Performance efficiency

Completed

Imagine that a news story is published about one of your organization's recent product announcements. The added publicity from the news story brings a large influx of traffic to your website. Can your website handle this traffic increase? Can your site take on the extra load without becoming slow or unresponsive?

In this unit, we look at some of the basic principles of ensuring outstanding application performance. Especially, the scaling and optimization principles that make up the performance efficiency pillar.

What is performance efficiency?

Performance efficiency is matching an application's available resources with the demand that it's receiving. Performance efficiency includes scaling resources, identifying and optimizing potential bottlenecks, and optimizing your application code for peak performance.

Let's look at some patterns and practices that can enhance the scalability and performance of your application.

Scale up and scale out

Compute resources can be scaled in two directions:

  • Scaling up is adding more resources to a single instance. Also known as vertical scaling.

    An illustration that shows scaling up by adding resources to a virtual machine.

  • Scaling out is adding more instances. Also known as horizontal scaling.

    An illustration that shows scaling out by adding instances to increase performance.

Scaling up is concerned with adding more resources, such as CPU or memory, to a single instance. This instance might be a virtual machine or a PaaS service.

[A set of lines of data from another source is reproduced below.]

theorem onlyRings_freeContext (s : State) (c : CtxId) : OnlyRings s (s.freeContext c) := by
  unfold State.freeContext
  split
  · exact (onlyRings_setContext s c none).trans (onlyRings_setTenant _ _ _)
  · exact .refl s

theorem onlyRings_setStage (s : State) (c : CtxId) (x : Stage) : OnlyRings s (s.setStage c x) := by
  unfold State.setStage
  split
  · exact onlyRings_setContext s c _
  · exact .refl s

theorem onlyRings_setUnderWay (s : State) (t : TenantId) (b : Bool) : OnlyRings s (s.setUnderWay t b) := rfl

theorem onlyRings_postCompletion (s : State) (t : TenantId) (c : Completion) : OnlyRings s (s.postCompletion t c) := by
  unfold State.postCompletion
  split
  · exact onlyRings_setTenant s t _
  · exact onlyRings_freeContext s _

theorem onlyRings_postMarker (s : State) (t : TenantId) (x : Subject) (r : Reason) : OnlyRings s (s.postMarker t x r) := by
  unfold State.postMarker
  split
  · exact onlyRings_setTenant s t _
  · exact .refl s

/-! ### Markers -/

theorem Tenant.withMarks_nil (x : Tenant) (n : TenantId) : x.withMarks n [] = x := by
  unfold Tenant.withMarks
  split <;> rfl

theorem Tenant.withMarks_hears (x : Tenant) (n : TenantId) (m : List (TenantId × Subject × Reason)) :
    (x.withMarks n m).hears = x.hears := by
  unfold Tenant.withMarks
  split <;> rfl

theorem withMarks_cons (n : TenantId) (m : TenantId × Subject × Reason) (ms : List (TenantId × Subject × Reason))
    (q : List OutEntry) :
    withMarks n (m :: ms) q = withMarks n ms (if m.1 = n then addMarker m.2.1 m.2.2 q else q) := by
  unfold withMarks
  by_cases h : m.1 = n <;> simp [h]

/-- One marker posted. -/
theorem postMarker_tenant (s : State) (t n : TenantId) (x : Subject) (r : Reason) :
    (s.postMarker t x r).tenant n = (s.tenant n).withMarks n [(t, x, r)] := by
  unfold State.postMarker
  by_cases h : t = n
  · subst h
    by_cases k : (s.tenant t).hears <;> simp [k, Tenant.withMarks, withMarks]
  · have h' : ¬ n = t := fun e => h e.symm
    split
    · rw [State.tenant_setTenant, if_neg h']
      unfold Tenant.withMarks
      split
      · simp [withMarks, h]
      · rfl
    · unfold Tenant.withMarks
      split
      · simp [withMarks, h]
      · rfl

theorem Tenant.withMarks_cons (x : Tenant) (n : TenantId) (m : TenantId × Subject × Reason)
    (ms : List (TenantId × Subject × Reason)) : x.withMarks n (m :: ms) = (x.withMarks n [m]).withMarks n ms := by
  unfold Tenant.withMarks
  by_cases h : x.hears
  · have k : ({ x with outbound := Machine.withMarks n [m] x.outbound } : Tenant).hears = true := h
    simp only [h, if_true, k]
    rw [Machine.withMarks_cons]
    simp only [Machine.withMarks_cons n m []]
    simp [Machine.withMarks]
  · simp [h]

/-- The markers of a happening, posted in order (R170). -/
def State.postAll (s : State) (marks : List (TenantId × Subject × Reason)) : State :=
  marks.foldl (fun s m => s.postMarker m.1 m.2.1 m.2.2) s

theorem onlyRings_postAll (s : State) (marks : List (TenantId × Subject × Reason)) : OnlyRings s (s.postAll marks) := by
  unfold State.postAll
  induction marks generalizing s with
  | nil => exact .refl s
  | cons m ms ih => exact (onlyRings_postMarker s _ _ _).trans (ih _)

theorem postAll_pool (s : State) (marks : List (TenantId × Subject × Reason)) : (s.postAll marks).pool = s.pool := by
  unfold State.postAll
  induction marks generalizing s with
  | nil => rfl
  | cons m ms ih =>
    rw [List.foldl_cons, ih]
    unfold State.postMarker
    split <;> rfl

theorem postAll_tenant (s : State) (marks : List (TenantId × Subject × Reason)) (n : TenantId) :
    (s.postAll marks).tenant n = (s.tenant n).withMarks n marks := by
  induction marks generalizing s with
  | nil => rw [Tenant.withMarks_nil]; rfl
  | cons m ms ih =>
    have e : s.postAll (m :: ms) = (s.postMarker m.1 m.2.1 m.2.2).postAll ms := rfl
    rw [e, ih, postMarker_tenant, Tenant.withMarks_cons _ _ m ms]

theorem posts_postAll (s : State) (marks : List (TenantId × Subject × Reason)) : Posts s (s.postAll marks) marks := by
  refine ⟨postAll_tenant s marks, postAll_pool s marks, ?_⟩
  have e := onlyRings_postAll s marks
  unfold OnlyRings at e
  rw [e]

/-! ### Happenings with a quiet end -/

/-- A scan of an empty queue does nothing. -/
theorem scan_empty (h : Happening) (e : h.st.queue = []) : h.scan = h := by
  simp [Happening.scan, e, Happening.walk]

theorem endings_of_no_closing (h : Happening) (e : h.st.service.isDraining = false)
    (k : ∀ n, (h.st.tenant n).state ≠ .closing) : h.endings = h := by
  have d : h.drainEnd = h := by
    unfold Happening.drainEnd
    split
    · next hs => rw [hs] at e; simp [ServiceState.isDraining] at e
    · rfl
  have loop : ∀ ns : List TenantId, ns.foldl Happening.teardownEnd h = h := by
    intro ns
    induction ns with
    | nil => rfl
    | cons n ns ih =>
      have t : h.teardownEnd n = h := by
        unfold Happening.teardownEnd
        rw [if_neg]
        exact fun c => k n c.1
      rw [List.foldl_cons, t, ih]
  unfold Happening.endings
  rw [d, loop]

/-- A happening with no scan to make and nothing to end comes down to its queues (R64, R169, R170). -/
theorem settle_eq_flush (h : Happening) (hr : h.rise = true → h.st.queue = [])
    (hc : h.check = true → h.st.service.isDraining = false ∧ ∀ n, (h.st.tenant n).state ≠ .closing) : h.settle = h.flush := by
  have a : (if h.rise then h.scan else h) = h := by
    split
    · next e => exact scan_empty h (hr e)
    · rfl
  have b : (if h.check then h.endings else h) = h := by
    split
    · next e => exact endings_of_no_closing h (hc e).1 (hc e).2
    · rfl
  unfold Happening.settle
  simp only [a, b]

/-- A slot whose handle a queue holds a marker for is not freed (R18). -/
theorem freeEnded_of_marked (s : State) (i : SlotId) (h : s.marked (s.handleOf i) = true) : s.freeEnded i = s := by
  unfold State.freeEnded
  split
  · rw [if_neg]
    simp [h]
  · rfl

theorem freeEnded_of_live (s : State) (i : SlotId) (l : Lease) (hl : s.lease? i = some l) (h : l.live = true) :
    s.freeEnded i = s := by
  unfold State.freeEnded
  simp [hl, h]

/-- The queues of a happening with no completion and no slot to free. -/
theorem flush_posts (h : Happening) (ha : h.answers = []) (hl : h.loose = []) : h.flush = h.st.postAll h.marks := by
  simp [Happening.flush, ha, hl, State.postAll]

/-! ### Finished commands -/

/-- What a taken command is (R163): its context, with the record that spells it. -/
theorem takenCommand_context {s : State} {t : TenantId} {c : CtxId} {cmd : Command} (h : s.takenCommand t = some (c, cmd)) :
    ∃ x, s.context c = some x ∧ x.tenant = t ∧ x.stage = .taken ∧ Command.read x.record = some cmd := by
  unfold State.takenCommand at h
  split at h
  · next c' x hf =>
    obtain ⟨cmd', hr, he⟩ := Option.map_eq_some_iff.mp h
    cases he
    unfold State.findContext at hf
    obtain ⟨d, -, hd⟩ := List.exists_of_findSome?_eq_some hf
    split at hd
    · next y hy =>
      split at hd
      · next hp =>
        cases hd
        refine ⟨x, hy, hp.1, ?_, hr⟩
        have := hp.2
        unfold Stage.isTaken at this
        split at this
        · assumption
        · cases this
      · cases hd
    · cases hd
  · cases h

/-- The completion that a command in a context finishes with. -/
def completionOf (c : CtxId) (x : Context) (status : Status) (detail : Detail) (handle : Option Handle)
    (charge : Nat) : Completion :=
  { ctx := c, tag := recordTag x.record, kind := recordKind x.record, status := status, detail := detail, handle := handle
    charge := charge }

/-- A context whose command has finished, before its completion joins the queue. -/
def State.finished (s : State) (c : CtxId) (x : Context) : State :=
  (s.setContext c (some { x with stage := .finished })).setUnderWay x.tenant false

theorem answer_eq (h : Happening) (c : CtxId) (x : Context) (hx : h.st.context c = some x) (status : Status) (detail : Detail)
    (handle : Option Handle) (charge : Nat) :
    h.answer c status detail handle charge =
      { h with
        st := h.st.finished c x
        answers := h.answers ++ [(x.tenant, completionOf c x status detail handle charge)] } := by
  unfold Happening.answer
  simp [hx, State.setStage, State.finished, completionOf]

theorem onlyRings_finished (s : State) (c : CtxId) (x : Context) : OnlyRings s (s.finished c x) :=
  (onlyRings_setContext s c _).trans (onlyRings_setUnderWay _ _ _)

/-- The state after a finished command's completion and its happening's markers. -/
def State.finish (s : State) (c : CtxId) (x : Context) (completion : Completion)
    (marks : List (TenantId × Subject × Reason)) : State :=
  ((s.finished c x).postCompletion x.tenant completion).postAll marks

theorem onlyRings_finish (s : State) (c : CtxId) (x : Context) (y : Completion) (m : List (TenantId × Subject × Reason)) :
    OnlyRings s (s.finish c x y m) :=
  ((onlyRings_finished s c x).trans (onlyRings_postCompletion _ _ _)).trans (onlyRings_postAll _ _)

/-- A finished command of a tenant whose queue takes entries (R166, R169, R170). -/
theorem finishes_finish (s : State) (c : CtxId) (x : Context) (hx : s.context c = some x) (hh : (s.tenant x.tenant).hears = true)
    (status : Status) (detail : Detail) (handle : Option Handle) (charge : Nat) (marks : List (TenantId × Subject × Reason)) :
    Finishes s (s.finish c x (completionOf c x status detail handle charge) marks) x.tenant c status detail handle charge
      marks := by
  have hf : ((s.finished c x).tenant x.tenant).hears = true := by
    simp only [State.finished, State.setUnderWay, State.tenant_setTenant_same]
    exact hh
  have e : ∀ y, (s.finished c x).postCompletion x.tenant y =
      (s.finished c x).setTenant x.tenant
        { (s.finished c x).tenant x.tenant with
          outbound := ((s.finished c x).tenant x.tenant).outbound ++ [.completion y] } := by
    intro y
    unfold State.postCompletion
    rw [if_pos hf]
  have hp : ∀ y d, ((s.finished c x).postCompletion x.tenant y).context d = (s.finished c x).context d := by
    intro y d
    rw [e]
    rfl
  refine ⟨x, hx, ?_, ?_, ?_, ?_, ?_⟩
  · have : (s.finish c x (completionOf c x status detail handle charge) marks).context c =
        ((s.finished c x).postCompletion x.tenant (completionOf c x status detail handle charge)).context c := by
      unfold State.finish State.context
      rw [postAll_pool]
    rw [this, hp]
    simp [State.finished, State.setUnderWay]
  · intro d hd
    have : (s.finish c x (completionOf c x status detail handle charge) marks).context d =
        ((s.finished c x).postCompletion x.tenant (completionOf c x status detail handle charge)).context d := by
      unfold State.finish State.context
      rw [postAll_pool]
    rw [this, hp]
    simp [State.finished, State.setUnderWay, State.context_setContext, hd]
  · unfold State.finish
    rw [postAll_tenant, e, State.tenant_setTenant_same]
    unfold Tenant.withMarks
    rw [if_pos]
    · simp [State.finished, State.setUnderWay, completionOf]
    · exact hf
  · intro n hn
    unfold State.finish
    rw [postAll_tenant, e, State.tenant_setTenant, if_neg hn]
    simp [State.finished, State.setUnderWay, State.tenant_setTenant, hn]
  · have := onlyRings_finish s c x (completionOf c x status detail handle charge) marks
    unfold OnlyRings at this
    rw [this]

/-- The end of a happening in which a command finishes, with nothing else to end: what it finishes with, and which slots may be
freed. -/
theorem settle_answer (h : Happening) (c : CtxId) (x : Context) (hx : h.st.context c = some x) (ha : h.answers = [])
    (hr : h.rise = true → h.st.queue = [])
    (hc : h.check = true → h.st.service.isDraining = false ∧ ∀ n, (h.st.tenant n).state ≠ .closing)
    (status : Status) (detail : Detail) (handle : Option Handle) (charge : Nat) :
    (h.answer c status detail handle charge).settle =
      h.loose.foldl State.freeEnded (h.st.finish c x (completionOf c x status detail handle charge) h.marks) := by
  rw [answer_eq h c x hx]
  rw [settle_eq_flush]
  · simp [Happening.flush, ha, State.finish, State.postAll]
  · intro k
    exact (congrArg State.queue (onlyRings_finished h.st c x)).trans (hr k)
  · intro k
    refine ⟨(congrArg (fun s => s.service.isDraining) (onlyRings_finished h.st c x)).trans (hc k).1, ?_⟩
    intro n
    have : ((h.st.finished c x).tenant n).state = (h.st.tenant n).state := by
      simp only [State.finished, State.setUnderWay, State.tenant_setTenant]
      split
      · next e => rw [e]; rfl
      · rfl
    show ((h.st.finished c x).tenant n).state ≠ .closing
    rw [this]
    exact (hc k).2 n

/-- A command refused finishes with its status and changes nothing else (R169). -/
theorem refuse_finishes (s : State) (t : TenantId) (c : CtxId) (cmd : Command) (h : s.Holds t c cmd) (status : Status)
    (detail : Detail) :
    Finishes s (s.refuse c status detail) t c status detail none 0 [] ∧ OnlyRings s (s.refuse c status detail) := by
  obtain ⟨x, hx, ht, -, -⟩ := takenCommand_context h.1
  subst ht
  have e : s.refuse c status detail = s.finish c x (completionOf c x status detail none 0) [] := by
    unfold State.refuse
    rw [settle_answer s.begin c x hx rfl (by simp [State.begin]) (by simp [State.begin])]
    rfl
  rw [e]
  exact ⟨finishes_finish s c x hx h.2 status detail none 0 [], onlyRings_finish _ _ _ _ _⟩

/-! ### What a happening comes to, in one lemma each -/

/-- Two states with the same tenants, contexts and turn. -/
def SameRings (s u : State) : Prop := u.tenants = s.tenants ∧ u.pool = s.pool ∧ u.lastGranted = s.lastGranted

theorem SameRings.tenant {s u : State} (h : SameRings s u) (n : TenantId) : u.tenant n = s.tenant n := congrArg (vget · n) h.1
theorem SameRings.context {s u : State} (h : SameRings s u) (c : CtxId) : u.context c = s.context c := congrArg (vget · c) h.2.1

theorem SameRings.posts {s v u : State} (h : SameRings s v) {m : List (TenantId × Subject × Reason)} (p : Posts v u m) :
    Posts s u m :=
  ⟨fun n => by rw [p.1, h.tenant], p.2.1.trans h.2.1, p.2.2.trans h.2.2⟩

theorem SameRings.finishes {s v u : State} (h : SameRings s v) {t : TenantId} {c : CtxId} {status : Status} {detail : Detail}
    {handle : Option Handle} {charge : Nat} {m : List (TenantId × Subject × Reason)}
    (p : Finishes v u t c status detail handle charge m) : Finishes s u t c status detail handle charge m := by
  obtain ⟨x, h1, h2, h3, h4, h5, h6⟩ := p
  refine ⟨x, by rw [← h1, h.context], h2, fun d k => by rw [h3 d k, h.context], by rw [h4, h.tenant], fun n k => ?_,
    h6.trans h.2.2⟩
  rw [h5 n k, h.tenant]

/-- A happening that finishes no command and frees no slot comes to its state with its markers posted. -/
theorem posted (s : State) (h : Happening) (e : SameRings s h.st) (ha : h.answers = []) (hl : h.loose = [])
    (hr : h.rise = true → h.st.queue = [])
    (hc : h.check = true → h.st.service.isDraining = false ∧ ∀ n, (h.st.tenant n).state ≠ .closing) :
    Posts s h.settle h.marks ∧ OnlyRings h.st h.settle := by
  rw [settle_eq_flush h hr hc, flush_posts h ha hl]
  exact ⟨e.posts (posts_postAll _ _), onlyRings_postAll _ _⟩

The act of adding more capacity to the instance increases the resources that are available to your application, but it does come with a limit. Virtual machines are limited to the capacity of the host on which they run, and hosts themselves have physical limitations. Eventually, when you scale up an instance, you can run into these limits. They restrict your ability to add more resources to the instance.

Scaling out is concerned with adding more instances to a service. They can be virtual machines or PaaS services. Instead of adding more capacity by making a single instance more powerful, we add capacity by increasing the total number of instances.

The advantage of scaling out is that you can conceivably scale out forever if you have more machines to add to the architecture. Scaling out requires some type of load distribution. For example, a load balancer that distributes requests across available servers, or a service-discovery mechanism for identifying active servers to which to send requests.

In both types of scaling, resources can be reduced, which brings cost optimization into the picture.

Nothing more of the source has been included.